***** DATA *****

-- ==== Sys2Proof/Laws/PerInstr.lean ====
section
/-! SUPPORT. Statements made of every command, one lemma per command. -/

namespace Sys2Proof.Laws

/-- The encoding of a command selects the command's own row of the opcode map (30_encoding R81): its masked bits are the
row's match. -/
def EncodesInItsRow.Statement (i : Instr) : Prop := encode i &&& rowMask i = rowMatch i

theorem EncodesInItsRow.attach (n : BitVec 8) (wires : BitVec 5) : EncodesInItsRow.Statement (.attach n wires) := by
  refine BitVec.eq_of_getLsbD_eq fun j hj => ?_
  simp only [encode, rowMask, rowMatch, BitVec.getLsbD_and, BitVec.getLsbD_append]
  interval_cases j <;> simp

theorem EncodesInItsRow.shift (w : Word) : EncodesInItsRow.Statement (.shift w) := by
  refine BitVec.eq_of_getLsbD_eq fun j hj => ?_
  simp only [encode, rowMask, rowMatch, BitVec.getLsbD_and, BitVec.getLsbD_append]
  interval_cases j <;> simp

theorem EncodesInItsRow.send (w : Word) : EncodesInItsRow.Statement (.send w) := by
  refine BitVec.eq_of_getLsbD_eq fun j hj => ?_
  simp only [encode, rowMask, rowMatch, BitVec.getLsbD_and, BitVec.getLsbD_append]
  interval_cases j <;> simp

theorem EncodesInItsRow.all (level : Bool) : EncodesInItsRow.Statement (.all level) := by
  unfold EncodesInItsRow.Statement
  cases level <;> decide

theorem EncodesInItsRow.sendBits (count : BitVec 5) (delay : BitVec 16) (bits : Word) :
    EncodesInItsRow.Statement (.sendBits count delay bits) := by
  refine BitVec.eq_of_getLsbD_eq fun j hj => ?_
  simp only [encode, rowMask, rowMatch, BitVec.getLsbD_and, BitVec.getLsbD_append]
  interval_cases j <;> simp

theorem EncodesInItsRow.latch : EncodesInItsRow.Statement .latch := by unfold EncodesInItsRow.Statement; decide

theorem EncodesInItsRow.normal : EncodesInItsRow.Statement .normal := by unfold EncodesInItsRow.Statement; decide

theorem EncodesInItsRow.errorDetect : EncodesInItsRow.Statement .errorDetect := by
  unfold EncodesInItsRow.Statement; decide

theorem EncodesInItsRow.config (cur band gain : Byte) : EncodesInItsRow.Statement (.config cur band gain) := by
  refine BitVec.eq_of_getLsbD_eq fun j hj => ?_
  simp only [encode, rowMask, rowMatch, BitVec.getLsbD_and, BitVec.getLsbD_append]
  interval_cases j <;> simp

theorem EncodesInItsRow.on : EncodesInItsRow.Statement .on := by unfold EncodesInItsRow.Statement; decide

theorem EncodesInItsRow.off : EncodesInItsRow.Statement .off := by unfold EncodesInItsRow.Statement; decide

theorem EncodesInItsRow.brightness (level : Byte) : EncodesInItsRow.Statement (.brightness level) := by
  refine BitVec.eq_of_getLsbD_eq fun j hj => ?_
  simp only [encode, rowMask, rowMatch, BitVec.getLsbD_and, BitVec.getLsbD_append]
  interval_cases j <;> simp

theorem EncodesInItsRow.reset : EncodesInItsRow.Statement .reset := by unfold EncodesInItsRow.Statement; decide

theorem EncodesInItsRow.flash (leaveOn : Bool) (bracket : BitVec 16) (onMs : BitVec 32) :
    EncodesInItsRow.Statement (.flash leaveOn bracket onMs) := by
  refine BitVec.eq_of_getLsbD_eq fun j hj => ?_
  simp only [encode, rowMask, rowMatch, BitVec.getLsbD_and, BitVec.getLsbD_append]
  interval_cases j <;> simp

end Sys2Proof.Laws
end

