/-! ### Witnesses: for each statement with hypotheses, a concrete state and operands that meet them -/

theorem witness_EncodeOfDecodeIsTheWord : decode 0x0C00000000000040#64 = .ok (.brightness 64#8) := by decide
theorem witness_WordSelectsItsRow : 0x0200000000008001#64 &&& rowMask (.shift 0#16) = rowMatch (.shift 0#16) := by decide
theorem witness_ChecksComeInOrder :
    ¬ (1 ≤ (opcodeOf 0#64).toNat ∧ (opcodeOf 0#64).toNat ≤ 14)
    ∧ ¬ (1 ≤ (opcodeOf 0x0F00000000000000#64).toNat ∧ (opcodeOf 0x0F00000000000000#64).toNat ≤ 14)
    ∧ (opcodeOf 0x0100000000000020#64 = opcodeOf (rowMatch (.attach 0#8 0#5))
        ∧ 0x0100000000000020#64 &&& rowMask (.attach 0#8 0#5) ≠ rowMatch (.attach 0#8 0#5))
    ∧ (decode 0x0100000000000003#64 = .ok (.attach 0#8 3#5) ∧ (Instr.attach 0#8 3#5).wellFormed = false)
    ∧ (decode 0x0511000000000000#64 = .ok (.sendBits 17#5 0#16 0#16) ∧ (Instr.sendBits 17#5 0#16 0#16).wellFormed = false)
    ∧ (decode 0x0101000000000003#64 = .ok (.attach 1#8 3#5) ∧ (Instr.attach 1#8 3#5).wellFormed = true) := by decide
theorem witness_AttachWithoutLengthMeansOne :
    pinList [.word ['D', 'I'], .comma, .word ['C', 'L', 'K'], .closeBrace] = some 3#5
    ∧ (∀ cs, Token.word cs ∈ [Token.word ['D', 'I'], .comma, .word ['C', 'L', 'K'], .closeBrace] → pinLine cs ≠ some .le)
    ∧ assembleTokens [.word "LATCH".toList] = some .latch := by
  refine ⟨by decide, fun cs h => ?_, by decide⟩
  simp only [List.mem_cons, List.not_mem_nil, Token.word.injEq, reduceCtorEq, or_false, false_or] at h
  rcases h with rfl | rfl <;> decide
theorem witness_OnlyFourCommandsPlayTargetTables :
    (opcodeOf 0#64).toNat = 0 ∧ 0x0F ≤ (opcodeOf 0x0F00000000000000#64).toNat ∧ 0x0F ≤ (opcodeOf 0xFF00000000000000#64).toNat
    ∧ (opcodeOf 0x0700000000000001#64 = opcodeOf (rowMatch .normal) ∧ 0x0700000000000001#64 &&& rowMask .normal ≠ rowMatch .normal)
    ∧ (∃ t es, runWord 0x0700000000000000#64 wired5 = .next t ∧ t.trace = wired5.trace ++ es
        ∧ ∃ fs ∈ playedTables [] es, isTarget wired5.par.tables fs = true) :=
  ⟨by decide, by decide, by decide, by decide, _, switchEvents standardTables .normal, rfl, by decide, standardTables.normal,
    by decide, by decide⟩
theorem witness_StepRunsTheDecodedCommand :
    { fresh with pending := [0x0600000000000000#64] }.pending = 0x0600000000000000#64 :: []
      ∧ decode 0x0600000000000000#64 = .ok .latch := by decide
theorem witness_IdleBlockWaits : State.reset.pending = [] := rfl
theorem witness_FaultOnlySetsItsStickyBit :
    ({ fresh with pending := [0#64] }.pending = 0#64 :: [] ∧ decode 0#64 = .error .illegalOpcode)
    ∧ (Instr.sendBits 0#5 0#16 0#16).wellFormed = false
    ∧ (∃ t, step { wired5 with fault := 0b101#3, pending := [0x0D00000000000000#64] } = .next t) :=
  ⟨by decide, by decide, _, rfl⟩
theorem witness_AttachWithoutItsOperandsFaults :
    (∃ t, exec (.attach 0#8 0b11111#5) fresh = .next t) ∧ (0b11110#5).getLsbD 0 = false ∧ (0b11101#5).getLsbD 1 = false :=
  ⟨⟨_, rfl⟩, by decide, by decide⟩
theorem witness_SendBitsOutOfRangeFaults : (0#5).toNat = 0 ∧ 16 < (17#5).toNat ∧ 16 < (31#5).toNat := by decide
/-- For `encodedAs` in each command's statement: a word with opcode `op` and no bit of `reserved`, and one with such a bit. -/
abbrev WordPair (op : Byte) (reserved good bad : Cmd) : Prop :=
  opcodeOf good = op ∧ good &&& reserved = 0#64 ∧ opcodeOf bad = op ∧ bad &&& reserved ≠ 0#64
theorem witness_words_attach : WordPair 0x01#8 0x0000FFFFFFFFFFE0#64 0x0101000000000003#64 0x0101000000000023#64 := by decide
theorem witness_words_shift : WordPair 0x02#8 0x00FFFFFFFFFF0000#64 0x0200000000008001#64 0x0200000000018001#64 := by decide
theorem witness_words_send : WordPair 0x03#8 0x00FFFFFFFFFF0000#64 0x030000000000AAAA#64 0x038000000000AAAA#64 := by decide
theorem witness_words_all : WordPair 0x04#8 0x00FFFFFFFFFFFFFE#64 0x0400000000000001#64 0x0400000000000003#64 := by decide
theorem witness_words_sendBits : WordPair 0x05#8 0x00E00000FFFF0000#64 0x0503000000000005#64 0x0503000000010005#64 := by decide
theorem witness_words_latch : WordPair 0x06#8 0x00FFFFFFFFFFFFFF#64 0x0600000000000000#64 0x0600000000000001#64 := by decide
theorem witness_words_normal : WordPair 0x07#8 0x00FFFFFFFFFFFFFF#64 0x0700000000000000#64 0x0780000000000000#64 := by decide
theorem witness_words_errorDetect : WordPair 0x08#8 0x00FFFFFFFFFFFFFF#64 0x0800000000000000#64 0x0800000000000001#64 := by decide
theorem witness_words_config : WordPair 0x09#8 0x00FFFFFFFF000000#64 0x0900000000010020#64 0x0900000001010020#64 := by decide
theorem witness_words_on : WordPair 0x0A#8 0x00FFFFFFFFFFFFFF#64 0x0A00000000000000#64 0x0A00000000000001#64 := by decide
theorem witness_words_off : WordPair 0x0B#8 0x00FFFFFFFFFFFFFF#64 0x0B00000000000000#64 0x0B00000000000001#64 := by decide
theorem witness_words_brightness : WordPair 0x0C#8 0x00FFFFFFFFFFFF00#64 0x0C00000000000040#64 0x0C00000000000140#64 := by decide
theorem witness_words_reset : WordPair 0x0D#8 0x00FFFFFFFFFFFFFF#64 0x0D00000000000000#64 0x0D00000000000001#64 := by decide
theorem witness_words_flash : WordPair 0x0E#8 0x00FE000000000000#64 0x0E010064000001F4#64 0x0E030064000001F4#64 := by decide
theorem witness_AttachFollowsItsRule :
    1#8 ≠ 0#8 ∧ 255#8 ≠ 0#8 ∧ (0b00011#5).getLsbD 0 = true ∧ (0b00011#5).getLsbD 1 = true ∧ fresh.chain = 0#8
      ∧ wired5.chain ≠ 0#8 := by decide
theorem witness_AttachAllLinesLineState : 255#8 ≠ 0#8 ∧ fresh.chain = 0#8 ∧ fresh.lines = State.reset.lines := by decide
theorem witness_AttachHappensOnce :
    wired5.chain ≠ 0#8 ∧ ∃ t, step { wired5 with pending := [0x0109000000000003#64] } = .next t := ⟨by decide, _, rfl⟩
theorem witness_SendBitsFollowsItsRule :
    (1 ≤ (1#5).toNat ∧ (1#5).toNat ≤ 16) ∧ (1 ≤ (16#5).toNat ∧ (16#5).toNat ≤ 16) ∧ (0#5).toNat = 0 ∧ 16 < (17#5).toNat := by
  decide
theorem witness_ShiftIsMsbFirst :
    wired2.canShift = true ∧ wired2.lines.lvl.clk = .low ∧ wired2.isWired .le = false := by decide
theorem witness_LatchFollowsItsRule : wired5.isWired .le = true := by decide
theorem witness_NormalFollowsItsRule :
    wired5.regs.canSwitch = true ∧ wired5.par.tables = standardTables ∧ wired2.regs.canSwitch = false := by decide
theorem witness_ConfigFollowsItsRule :
    (attached 0b01111#5 false).regs.canSwitch = true ∧ (attached 0b01111#5 false).par.tables = standardTables
      ∧ (attached 0b01111#5 false).lines.lvl.clk = .low ∧ (attached 0b00111#5 false).regs.canSwitch = false := by decide
theorem witness_ModeTransitionTable :
    (∃ t, exec .normal wired5 = .next t) ∧ wired5.mode = .unknown
      ∧ (∃ t, exec .errorDetect { wired5 with mode := .normal } = .next t) := ⟨⟨_, rfl⟩, rfl, _, rfl⟩
theorem witness_OutputsAreDarkAfterModeCommand :
    wired5.regs.canSwitch = true ∧ wired5.isWired .dout = true ∧ (∃ t, exec .normal wired5 = .next t)
      ∧ (∃ t, exec (.config 0#8 0#8 127#8) wired5 = .next t) ∧ (∃ t, exec .errorDetect wired5 = .next t)
      ∧ wired5.par.tables = standardTables ∧ wired5.par.tables.normal.getLast? = some (frame false true false)
      ∧ (substituted.regs.canSwitch = true ∧ substituted.par.tables.normal.getLast? = some (frame true false false)
          ∧ ∃ t, exec .normal substituted = .next t) :=
  ⟨by decide, by decide, ⟨_, rfl⟩, ⟨_, rfl⟩, ⟨_, rfl⟩, by decide, by decide, by decide, by decide, _, rfl⟩
theorem witness_ErrorDetectFollowsItsRule :
    (wired5.isWired .le = true ∧ wired5.isWired .oe = true ∧ wired5.isWired .dout = true)
    ∧ (wired5.par.tables = standardTables ∧ wired5.lines.lvl.clk = .low)
    ∧ ¬ ((attached 0b01111#5 false).isWired .le = true ∧ (attached 0b01111#5 false).isWired .oe = true
        ∧ (attached 0b01111#5 false).isWired .dout = true) := by decide
theorem witness_FirstSampleIsTheTopBit :
    wired5.isWired .le = true ∧ wired5.isWired .oe = true ∧ wired5.isWired .dout = true := by decide
theorem witness_ErrorDetectLeavesDataOutAnOutput :
    capable5.isWired .le = true ∧ capable5.isWired .oe = true ∧ capable5.isWired .dout = true := by decide
/-- A block with its lines wired, and stamps of its 131 events that meet the waits with equality: the 2 microseconds of event
64. -/
theorem witness_SettlingTimePasses :
    (wired5.isWired .le = true ∧ wired5.isWired .oe = true ∧ wired5.isWired .dout = true)
      ∧ wired5.par.tables = standardTables
      ∧ (List.replicate 65 0 ++ List.replicate 66 2).length = (errorDetectEvents wired5.regs).length
      ∧ hostMeetsWaits ((errorDetectEvents { wired5.regs with doIn := List.replicate 16 false }).zip
          (List.replicate 65 0 ++ List.replicate 66 2)) = true := by decide +kernel
/-- A state of the statement's with its samples fixed, so that the runs can be evaluated. -/
def counted : State := { wired5 with doIn := List.replicate 16 true }
theorem witness_EventCounts :
    (counted.par.tables = standardTables ∧ counted.lines.lvl.clk = .low ∧ counted.wired = 0b11111#5)
      ∧ (∃ t, exec .errorDetect counted = .next t ∧ t.trace = counted.trace ++ errorDetectEvents counted.regs)
      ∧ (∃ t, exec (.config 1#8 0#8 32#8) counted = .next t ∧ t.trace = counted.trace ++ configEvents counted.regs 1#8 0#8 32#8)
      ∧ counted.chain = 1#8 ∧ counted.pwmcap = false ∧ counted.lines.oem = .dig
      ∧ (∃ t, exec .reset counted = .next t ∧ t.trace = counted.trace ++ resetEvents counted.regs .dig) :=
  ⟨by decide, ⟨_, rfl, by decide +kernel⟩, ⟨_, rfl, by decide +kernel⟩, by decide, by decide, by decide, _, rfl,
    by decide +kernel⟩
theorem witness_OnFollowsItsRule : wired5.isWired .oe = true ∧ capable5.isWired .oe = true := by decide
theorem witness_OffFollowsItsRule : wired5.isWired .oe = true ∧ capable5.isWired .oe = true := by decide
theorem witness_BrightnessFollowsItsRule : capable5.isWired .oe = true ∧ capable5.pwmcap = true := by decide
theorem witness_NoDutyCycleOnAnIncapablePin :
    (wired5.pwmcap = false ∧ ∃ t es, exec (.brightness 64#8) wired5 = .next t ∧ t.trace = wired5.trace ++ es)
      ∧ capable5.isWired .oe = true ∧ capable5.pwmcap = true :=
  ⟨⟨rfl, _, [.warn .capabilityMismatch 7], rfl, by decide⟩, by decide, by decide⟩
theorem witness_DrivingOeEndsPwmMode :
    capable5.isWired .oe = true ∧ capable5.isWired .le = true ∧ capable5.isWired .dout = true ∧ capable5.pwmcap = true
      ∧ (∃ t, exec .on capable5 = .next t) ∧ (∃ t, exec (.flash false 0#16 0#32) capable5 = .next t)
      ∧ (∃ t, exec .normal capable5 = .next t)
      ∧ (capable5.par.tables.trans ++ capable5.par.tables.normal).getLast? = some (frame false true false) :=
  ⟨by decide, by decide, by decide, by decide, ⟨_, rfl⟩, ⟨_, rfl⟩, ⟨_, rfl⟩, by decide⟩
theorem witness_ResetFollowsItsRule :
    wired5.par.tables = standardTables ∧ wired5.wired = 0b11111#5 ∧ wired5.chain = 1#8 ∧ wired5.pwmcap = false
      ∧ wired5.lines.oem = .dig ∧ wired2.wired = 0b00011#5 := by decide
theorem witness_ResetEndsEnabled : capable5.isWired .oe = true := by decide
/-- The invariant holds of an attached block with all its lines wired. -/
theorem witness_inv : wired5.Inv where
  idle := rfl
  mode := .inl rfl
  unattached := fun h => absurd h (by decide)
  attached := fun _ => by decide
  capable := fun h => absurd h (by decide)
  driven := fun l h _ => by cases l <;> first | rfl | exact absurd rfl h
  absent := fun l h => by cases l <;> exact absurd h (by decide)
  undriven := fun l h => by cases l <;> first | rfl | exact absurd rfl h
  clockLow := fun _ => rfl
  latchLow := fun _ => rfl
  doUnknown := rfl
  pwm := fun h => absurd h (by decide)
  tables := by decide
theorem witness_EveryStepKeepsTheInvariant : wired5.Inv ∧ ∃ t, step wired5 = .next t := ⟨witness_inv, _, rfl⟩
theorem witness_OnlyOutputsAreDriven : wired5.Inv ∧ ∃ t, step wired5 = .next t := ⟨witness_inv, _, rfl⟩
theorem witness_TraceOnlyGrows : ∃ t, step { wired5 with pending := [0x0B00000000000000#64] } = .next t := ⟨_, rfl⟩
theorem witness_TargetTablesFollowTheTransition :
    wired5.par.tables.distinct = true
      ∧ ∃ t es, step { wired5 with pending := [0x0700000000000000#64] } = .next t ∧ t.trace = wired5.trace ++ es :=
  ⟨by decide, _, switchEvents standardTables .normal, rfl, by decide⟩
theorem witness_UnattachedBlockOnlyWarns :
    fresh.wired = 0#5 ∧ (Instr.sendBits 16#5 0#16 0#16).wellFormed = true ∧ ∀ n ws, Instr.reset ≠ .attach n ws :=
  ⟨rfl, by decide, fun _ _ h => nomatch h⟩
theorem witness_OnlyErrorDetectWritesResult :
    (∃ t, exec .errorDetect wired5 = .next t) ∧ Instr.reset ≠ .errorDetect ∧ ∃ t, exec .reset wired5 = .next t :=
  ⟨⟨_, rfl⟩, by decide, _, rfl⟩
theorem witness_AtMostOneWarning :
    ∃ t es, exec (.flash true 1#16 1#32) wired2 = .next t ∧ t.trace = wired2.trace ++ es ∧ es.countP Event.isWarning = 4 :=
  ⟨_, flashEvents wired2.regs true 1#16 1#32, rfl, by decide, by decide⟩
theorem witness_ParametersNeverChange : ∃ t, step { fresh with pending := [0x010100000000001F#64] } = .next t := ⟨_, rfl⟩
theorem witness_MicroRegistersFrame :
    (∃ t, exec .on wired5 = .next t) ∧ (∃ t, exec .normal wired5 = .next t) ∧ (∃ t, exec (.send 1#16) wired5 = .next t) :=
  ⟨⟨_, rfl⟩, ⟨_, rfl⟩, _, rfl⟩
/-- A chain of one chip in Normal mode with unknown contents. -/
def oneChip : ChipChain := { ChipChain.atPowerOn 1#8 with mode := .normal }
theorem witness_ShiftedWordEntersTheFirstChip :
    oneChip.inNormal = true ∧ wired5.lines.lvl.clk = .low ∧ oneChip.shift.length = 16 * (0 + 1) := by decide
theorem witness_SentWordReachesTheDrivers :
    wired5.canShift = true ∧ wired5.isWired .le = true ∧ wired5.lines.lvl.clk = .low ∧ oneChip.inNormal = true
      ∧ oneChip.shift.length = 16 * (0 + 1) := by decide
theorem witness_ModeRecordsTheTablesPlayed :
    wired5.par.tables.distinct = true ∧ (ChipChain.atPowerOn 1#8).mode = wired5.mode
      ∧ (ChipChain.atPowerOn 1#8).frames = [] ∧ (ChipChain.atPowerOn 1#8).armed = false
      ∧ ∃ t es, step { wired5 with pending := [0x0700000000000000#64] } = .next t ∧ t.trace = wired5.trace ++ es :=
  ⟨by decide, rfl, rfl, rfl, _, switchEvents standardTables .normal, rfl, by decide⟩
theorem witness_AllFillsEveryChip :
    wired5.canShift = true ∧ wired5.isWired .le = true ∧ wired5.lines.lvl.clk = .low ∧ oneChip.inNormal = true
      ∧ oneChip.shift.length = 16 * wired5.chain.toNat := by decide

*****

• _YOUR ASSIGNMENT_
Will you return exactly the lines above from the one with "0#64 = .error .illegalOpcode)" down to the one with "theorem witness_words_normal : WordPair", counting both as part of the range?

• _ANSWER TO THIS TASK_
    ({ fresh with pending := [0#64] }.pending = 0#64 :: [] ∧ decode 0#64 = .error .illegalOpcode)
    ∧ (Instr.sendBits 0#5 0#16 0#16).wellFormed = false
    ∧ (∃ t, step { wired5 with fault := 0b101#3, pending := [0x0D00000000000000#64] } = .next t) :=
  ⟨by decide, by decide, _, rfl⟩
theorem witness_AttachWithoutItsOperandsFaults :
    (∃ t, exec (.attach 0#8 0b11111#5) fresh = .next t) ∧ (0b11110#5).getLsbD 0 = false ∧ (0b11101#5).getLsbD 1 = false :=
  ⟨⟨_, rfl⟩, by decide, by decide⟩
theorem witness_SendBitsOutOfRangeFaults : (0#5).toNat = 0 ∧ 16 < (17#5).toNat ∧ 16 < (31#5).toNat := by decide
/-- For `encodedAs` in each command's statement: a word with opcode `op` and no bit of `reserved`, and one with such a bit. -/
abbrev WordPair (op : Byte) (reserved good bad : Cmd) : Prop :=
  opcodeOf good = op ∧ good &&& reserved = 0#64 ∧ opcodeOf bad = op ∧ bad &&& reserved ≠ 0#64
theorem witness_words_attach : WordPair 0x01#8 0x0000FFFFFFFFFFE0#64 0x0101000000000003#64 0x0101000000000023#64 := by decide
theorem witness_words_shift : WordPair 0x02#8 0x00FFFFFFFFFF0000#64 0x0200000000008001#64 0x0200000000018001#64 := by decide
theorem witness_words_send : WordPair 0x03#8 0x00FFFFFFFFFF0000#64 0x030000000000AAAA#64 0x038000000000AAAA#64 := by decide
theorem witness_words_all : WordPair 0x04#8 0x00FFFFFFFFFFFFFE#64 0x0400000000000001#64 0x0400000000000003#64 := by decide
theorem witness_words_sendBits : WordPair 0x05#8 0x00E00000FFFF0000#64 0x0503000000000005#64 0x0503000000010005#64 := by decide
theorem witness_words_latch : WordPair 0x06#8 0x00FFFFFFFFFFFFFF#64 0x0600000000000000#64 0x0600000000000001#64 := by decide
theorem witness_words_normal : WordPair 0x07#8 0x00FFFFFFFFFFFFFF#64 0x0700000000000000#64 0x0780000000000000#64 := by decide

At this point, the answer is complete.